__The problem__. For each line of the listing that includes the word "DecodeError", show the whole line.

__Data excerpts__.

-- ==== Sys2Proof/Decode.lean ====
section
/-! DEFINITION. The decoder of 30_encoding.md R92, one definition for each of its five tests, then
the encoder written from the same tables (R93 to R99). -/

namespace Sys2Proof

/-! ## Decoder -/

/-- Test 1 (R93): BRK, JSR, RTI, RTS by exact value. -/
def decodeSub (op b1 b2 : Byte) : Option Instr :=
  if op = 0x00 then some .brk
  else if op = 0x20 then some (.jsr (word b2 b1))
  else if op = 0x40 then some .rti
  else if op = 0x60 then some .rts
  else none

/-- Test 2 (R94): bits 7:6 select the flag among N, V, C, Z and bit 5 the polarity. -/
def decodeBranch (op d : Byte) : Option Instr :=
  if op &&& 0x1F = 0x10 then
    match (op.extractLsb' 6 2).toNat, op.getLsbD 5 with
    | 0, false => some (.bpl d)
    | 0, true => some (.bmi d)
    | 1, false => some (.bvc d)
    | 1, true => some (.bvs d)
    | 2, false => some (.bcc d)
    | 2, true => some (.bcs d)
    | _, false => some (.bne d)
    | _, true => some (.beq d)
  else none

/-- The opcode values of the 22 single-byte instructions (R95). -/
def impliedTable : List (Byte × Instr) :=
  [(0x08, .php), (0x28, .plp), (0x48, .pha), (0x68, .pla),
   (0x88, .dey), (0xA8, .tay), (0xC8, .iny), (0xE8, .inx),
   (0x18, .clc), (0x38, .sec), (0x58, .cli), (0x78, .sei),
   (0x98, .tya), (0xB8, .clv), (0xD8, .cld), (0xF8, .sed),
   (0x8A, .txa), (0xAA, .tax), (0xCA, .dex), (0xEA, .nop),
   (0x9A, .txs), (0xBA, .tsx)]

/-- Test 3 (R95): by exact value, before the group test (90_conflicts.md C1). -/
def decodeImplied (op : Byte) : Option Instr := impliedTable.lookup op

/-- The addressing row of table `cc = 01` by `bbb` (R96). -/
def groupOneOperand (bbb : Nat) (b1 b2 : Byte) : ReadOperand :=
  match bbb with
  | 0 => .memory (.indexedIndirect b1)
  | 1 => .memory (.zeroPage b1)
  | 2 => .immediate b1
  | 3 => .memory (.absolute (word b2 b1))
  | 4 => .memory (.indirectIndexed b1)
  | 5 => .memory (.zeroPageX b1)
  | 6 => .memory (.absoluteY (word b2 b1))
  | _ => .memory (.absoluteX (word b2 b1))

/-- Table `cc = 01` (R96). -/
def decodeGroupOne (aaa bbb : Nat) (b1 b2 : Byte) : Option Instr :=
  let o := groupOneOperand bbb b1 b2
  match aaa with
  | 0 => some (.ora o)
  | 1 => some (.and o)
  | 2 => some (.eor o)
  | 3 => some (.adc o)
  | 4 => match o with
    | .immediate _ => none
    | .memory m => some (.sta m)
  | 5 => some (.lda o)
  | 6 => some (.cmp o)
  | _ => some (.sbc o)

/-- The memory columns of table `cc = 10`, with `,X` (R97). -/
def groupTwoMemory (bbb : Nat) (b1 b2 : Byte) : Option MemOperand :=
  match bbb with
  | 1 => some (.zeroPage b1)
  | 3 => some (.absolute (word b2 b1))
  | 5 => some (.zeroPageX b1)
  | 7 => some (.absoluteX (word b2 b1))
  | _ => none

/-- The shift columns of table `cc = 10`: `bbb = 2` is the accumulator (R97). -/
def groupTwoShift (bbb : Nat) (b1 b2 : Byte) : Option ShiftOperand :=
  if bbb = 2 then some .accumulator else (groupTwoMemory bbb b1 b2).map .memory

/-- The STX row of table `cc = 10`: `,Y` at `bbb = 5`, no cell at `bbb = 7` (R97). -/
def stxOperand (bbb : Nat) (b1 b2 : Byte) : Option MemOperand :=
  match bbb with
  | 1 => some (.zeroPage b1)
  | 3 => some (.absolute (word b2 b1))
  | 5 => some (.zeroPageY b1)
  | _ => none

/-- The LDX row of table `cc = 10`: immediate at `bbb = 0`, `,Y` at `bbb = 5, 7` (R97). -/
def ldxOperand (bbb : Nat) (b1 b2 : Byte) : Option ReadOperand :=
  match bbb with
  | 0 => some (.immediate b1)
  | 1 => some (.memory (.zeroPage b1))
  | 3 => some (.memory (.absolute (word b2 b1)))
  | 5 => some (.memory (.zeroPageY b1))
  | 7 => some (.memory (.absoluteY (word b2 b1)))
  | _ => none

/-- Table `cc = 10` (R97). -/
def decodeGroupTwo (aaa bbb : Nat) (b1 b2 : Byte) : Option Instr :=
  match aaa with
  | 0 => (groupTwoShift bbb b1 b2).map .asl
  | 1 => (groupTwoShift bbb b1 b2).map .rol
  | 2 => (groupTwoShift bbb b1 b2).map .lsr
  | 3 => (groupTwoShift bbb b1 b2).map .ror
  | 4 => (stxOperand bbb b1 b2).map .stx
  | 5 => (ldxOperand bbb b1 b2).map .ldx
  | 6 => (groupTwoMemory bbb b1 b2).map .dec
  | _ => (groupTwoMemory bbb b1 b2).map .inc

/-- The addressing row of table `cc = 00` by `bbb`, restricted to the columns a row defines (R98). -/
def groupZeroOperand (columns : List Nat) (bbb : Nat) (b1 b2 : Byte) : Option ReadOperand :=
  if columns.contains bbb then
    match bbb with
    | 0 => some (.immediate b1)
    | 1 => some (.memory (.zeroPage b1))
    | 3 => some (.memory (.absolute (word b2 b1)))
    | 5 => some (.memory (.zeroPageX b1))
    | 7 => some (.memory (.absoluteX (word b2 b1)))
    | _ => none
  else none

/-- The memory operand of a `cc = 00` cell; an immediate cell is none. -/
def groupZeroMemory (columns : List Nat) (bbb : Nat) (b1 b2 : Byte) : Option MemOperand :=
  match groupZeroOperand columns bbb b1 b2 with
  | some (.memory m) => some m
  | _ => none

/-- Table `cc = 00` (R98). -/
def decodeGroupZero (aaa bbb : Nat) (b1 b2 : Byte) : Option Instr :=
  match aaa with
  | 1 => (groupZeroMemory [1, 3] bbb b1 b2).map .bit
  | 2 => if bbb = 3 then some (.jmp (.absolute (word b2 b1))) else none
  | 3 => if bbb = 3 then some (.jmp (.indirect (word b2 b1))) else none
  | 4 => (groupZeroMemory [1, 3, 5] bbb b1 b2).map .sty
  | 5 => (groupZeroOperand [0, 1, 3, 5, 7] bbb b1 b2).map .ldy
  | 6 => (groupZeroOperand [0, 1, 3] bbb b1 b2).map .cpy
  | 7 => (groupZeroOperand [0, 1, 3] bbb b1 b2).map .cpx
  | _ => none

/-- Test 4: the three `aaabbbcc` tables (R96 to R98); `cc = 11` has none. -/
def decodeGroup (op b1 b2 : Byte) : Option Instr :=
  match fieldC op with
  | 0 => decodeGroupZero (fieldA op) (fieldB op) b1 b2
  | 1 => decodeGroupOne (fieldA op) (fieldB op) b1 b2
  | 2 => decodeGroupTwo (fieldA op) (fieldB op) b1 b2
  | _ => none

/-- The operand bytes of an undocumented opcode, by its mode (R224). -/
def undocOperand (op b1 b2 : Byte) : UndocOperand :=
  match undocMode op with
  | .immediate => .immediate b1
  | .zeroPage => .memory (.zeroPage b1)
  | .zeroPageX => .memory (.zeroPageX b1)
  | .zeroPageY => .memory (.zeroPageY b1)
  | .absolute => .memory (.absolute (word b2 b1))
  | .absoluteX => .memory (.absoluteX (word b2 b1))
  | .absoluteY => .memory (.absoluteY (word b2 b1))
  | .indexedIndirect => .memory (.indexedIndirect b1)
  | .indirectIndexed => .memory (.indirectIndexed b1)
  | .implied | .accumulator | .relative | .absoluteIndirect => .implied

/-- The decoder (R92): the first test that holds classifies the opcode, and test 5 takes the rest,
so it is total on every opcode (R103). `b1` and `b2` are the two bytes after the opcode. -/
def decodeOp (op b1 b2 : Byte) : Instr :=
  match decodeSub op b1 b2 with
  | some i => i
  | none =>
    match decodeBranch op b1 with
    | some i => i
    | none =>
      match decodeImplied op with
      | some i => i
      | none =>
        match decodeGroup op b1 b2 with
        | some i => i
        | none => .undoc op (undocOperand op b1 b2)

/-- Why a byte sequence holds no instruction: no byte at all, or fewer bytes than the opcode's
length (R91). No opcode value is a reason (R103). -/
inductive DecodeError where
  | empty
  | truncated
deriving DecidableEq, Repr

/-- Decode the first instruction of a byte sequence and give the bytes after it. -/
def decode (bytes : List Byte) : Except DecodeError (Instr × List Byte) :=
  match bytes with
  | [] => .error .empty
  | op :: rest =>
    let i := decodeOp op (rest.headD 0) (rest.tail.headD 0)
    if rest.length + 1 < i.length then .error .truncated
    else .ok (i, rest.drop (i.length - 1))

/-- The host's word numbering: byte `k` of the instruction is bits `8k+7 .. 8k` of `w`, and every
bit from `nbits` up is 0. -/
def tableByte (nbits w k : Nat) : Byte := BitVec.ofNat 8 ((w % 2 ^ nbits) / 2 ^ (8 * k))

/-- The instruction the decoder reads from a word numbered as the opcode table numbers it. -/
def decodeTableWord (nbits w : Nat) : Option Instr :=
  match decode [tableByte nbits w 0, tableByte nbits w 1, tableByte nbits w 2] with
  | .ok (i, _) => some i
  | .error _ => none

/-! ## Encoder -/

/-- An opcode from its fields (R90). -/
def opcodeOf (aaa bbb cc : Nat) : Byte := BitVec.ofNat 8 (aaa * 32 + bbb * 4 + cc)

/-- The `bbb` of a memory mode in table `cc = 01` (R96). -/
def groupOneColumn : Mode → Option Nat
  | .indexedIndirect => some 0
  | .zeroPage => some 1
  | .immediate => some 2
  | .absolute => some 3
  | .indirectIndexed => some 4
  | .zeroPageX => some 5
  | .absoluteY => some 6
  | .absoluteX => some 7
  | _ => none

/-- The `bbb` of a mode in the shift, INC and DEC rows of table `cc = 10` (R97). -/
def groupTwoColumn : Mode → Option Nat
  | .zeroPage => some 1
  | .accumulator => some 2
  | .absolute => some 3
  | .zeroPageX => some 5
  | .absoluteX => some 7
  | _ => none

/-- The `bbb` of a mode in the LDX row of table `cc = 10` (R97). -/
def ldxColumn : Mode → Option Nat
  | .immediate => some 0
  | .zeroPage => some 1
  | .absolute => some 3
  | .zeroPageY => some 5
  | .absoluteY => some 7
  | _ => none

/-- The `bbb` of a mode in the STX row of table `cc = 10` (R97). -/
def stxColumn : Mode → Option Nat
  | .zeroPage => some 1
  | .absolute => some 3
  | .zeroPageY => some 5
  | _ => none

/-- The `bbb` of a mode in table `cc = 00`, restricted to the columns the row defines (R98). -/
def groupZeroColumn (columns : List Nat) (m : Mode) : Option Nat :=
  let bbb := match m with
    | .immediate => some 0
    | .zeroPage => some 1
    | .absolute => some 3
    | .zeroPageX => some 5
    | .absoluteX => some 7
    | _ => none
  bbb.filter columns.contains

/-- The opcode of an instruction; none when no opcode has its mode. -/
def opcode (i : Instr) : Option Byte :=
  match i with
  | .brk => some 0x00
  | .jsr _ => some 0x20
  | .rti => some 0x40
  | .rts => some 0x60
  | .bpl _ => some 0x10
  | .bmi _ => some 0x30
  | .bvc _ => some 0x50
  | .bvs _ => some 0x70
  | .bcc _ => some 0x90
  | .bcs _ => some 0xB0
  | .bne _ => some 0xD0
  | .beq _ => some 0xF0
  | .php => some 0x08
  | .plp => some 0x28
  | .pha => some 0x48
  | .pla => some 0x68
  | .dey => some 0x88
  | .tay => some 0xA8
  | .iny => some 0xC8
  | .inx => some 0xE8
  | .clc => some 0x18
  | .sec => some 0x38
  | .cli => some 0x58
  | .sei => some 0x78
  | .tya => some 0x98
  | .clv => some 0xB8
  | .cld => some 0xD8
  | .sed => some 0xF8
  | .txa => some 0x8A
  | .tax => some 0xAA
  | .dex => some 0xCA
  | .nop => some 0xEA
  | .txs => some 0x9A
  | .tsx => some 0xBA
  | .ora o => (groupOneColumn o.mode).map (opcodeOf 0 · 1)
  | .and o => (groupOneColumn o.mode).map (opcodeOf 1 · 1)
  | .eor o => (groupOneColumn o.mode).map (opcodeOf 2 · 1)
  | .adc o => (groupOneColumn o.mode).map (opcodeOf 3 · 1)
  | .sta m => (groupOneColumn m.mode).map (opcodeOf 4 · 1)
  | .lda o => (groupOneColumn o.mode).map (opcodeOf 5 · 1)
  | .cmp o => (groupOneColumn o.mode).map (opcodeOf 6 · 1)
  | .sbc o => (groupOneColumn o.mode).map (opcodeOf 7 · 1)
  | .asl o => (groupTwoColumn o.mode).map (opcodeOf 0 · 2)
  | .rol o => (groupTwoColumn o.mode).map (opcodeOf 1 · 2)
  | .lsr o => (groupTwoColumn o.mode).map (opcodeOf 2 · 2)
  | .ror o => (groupTwoColumn o.mode).map (opcodeOf 3 · 2)
  | .stx m => (stxColumn m.mode).map (opcodeOf 4 · 2)
  | .ldx o => (ldxColumn o.mode).map (opcodeOf 5 · 2)
  | .dec m => (groupTwoColumn m.mode).map (opcodeOf 6 · 2)
  | .inc m => (groupTwoColumn m.mode).map (opcodeOf 7 · 2)
  | .bit m => (groupZeroColumn [1, 3] m.mode).map (opcodeOf 1 · 0)
  | .jmp (.absolute _) => some (opcodeOf 2 3 0)
  | .jmp (.indirect _) => some (opcodeOf 3 3 0)
  | .sty m => (groupZeroColumn [1, 3, 5] m.mode).map (opcodeOf 4 · 0)
  | .ldy o => (groupZeroColumn [0, 1, 3, 5, 7] o.mode).map (opcodeOf 5 · 0)
  | .cpy o => (groupZeroColumn [0, 1, 3] o.mode).map (opcodeOf 6 · 0)
  | .cpx o => (groupZeroColumn [0, 1, 3] o.mode).map (opcodeOf 7 · 0)
  | .undoc op o => if isUndocumented op && o.mode == undocMode op then some op else none

/-- A 16-bit operand as stored: low byte first (R91, R101). -/
def wordBytes (a : Word) : List Byte := [loByte a, hiByte a]

def memOperandBytes : MemOperand → List Byte
  | .zeroPage b | .zeroPageX b | .zeroPageY b | .indexedIndirect b | .indirectIndexed b => [b]
  | .absolute a | .absoluteX a | .absoluteY a => wordBytes a

def readOperandBytes : ReadOperand → List Byte
  | .immediate b => [b]
  | .memory m => memOperandBytes m

def shiftOperandBytes : ShiftOperand → List Byte
  | .accumulator => []
  | .memory m => memOperandBytes m

def undocOperandBytes : UndocOperand → List Byte
  | .implied => []
  | .immediate b => [b]
  | .memory m => memOperandBytes m

/-- The operand bytes that follow the opcode (R91). -/
def operandBytes (i : Instr) : List Byte :=
  match i with
  | .lda o | .ldx o | .ldy o | .ora o | .and o | .eor o | .adc o | .sbc o | .cmp o | .cpx o
  | .cpy o => readOperandBytes o
  | .sta m | .stx m | .sty m | .bit m | .inc m | .dec m => memOperandBytes m
  | .asl o | .lsr o | .rol o | .ror o => shiftOperandBytes o
  | .bpl d | .bmi d | .bvc d | .bvs d | .bcc d | .bcs d | .bne d | .beq d => [d]
  | .jmp (.absolute a) | .jmp (.indirect a) | .jsr a => wordBytes a
  | .undoc _ o => undocOperandBytes o
  | .tax | .tay | .txa | .tya | .tsx | .txs | .inx | .iny | .dex | .dey | .rts | .brk | .rti
  | .pha | .php | .pla | .plp | .clc | .sec | .cli | .sei | .clv | .cld | .sed | .nop => []

/-- The bytes of a well-formed instruction; none for a term no opcode stands for. -/
def encode (i : Instr) : Option (List Byte) := (opcode i).map (· :: operandBytes i)

end Sys2Proof
end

__Task solution__.
inductive DecodeError where
def decode (bytes : List Byte) : Except DecodeError (Instr × List Byte) :=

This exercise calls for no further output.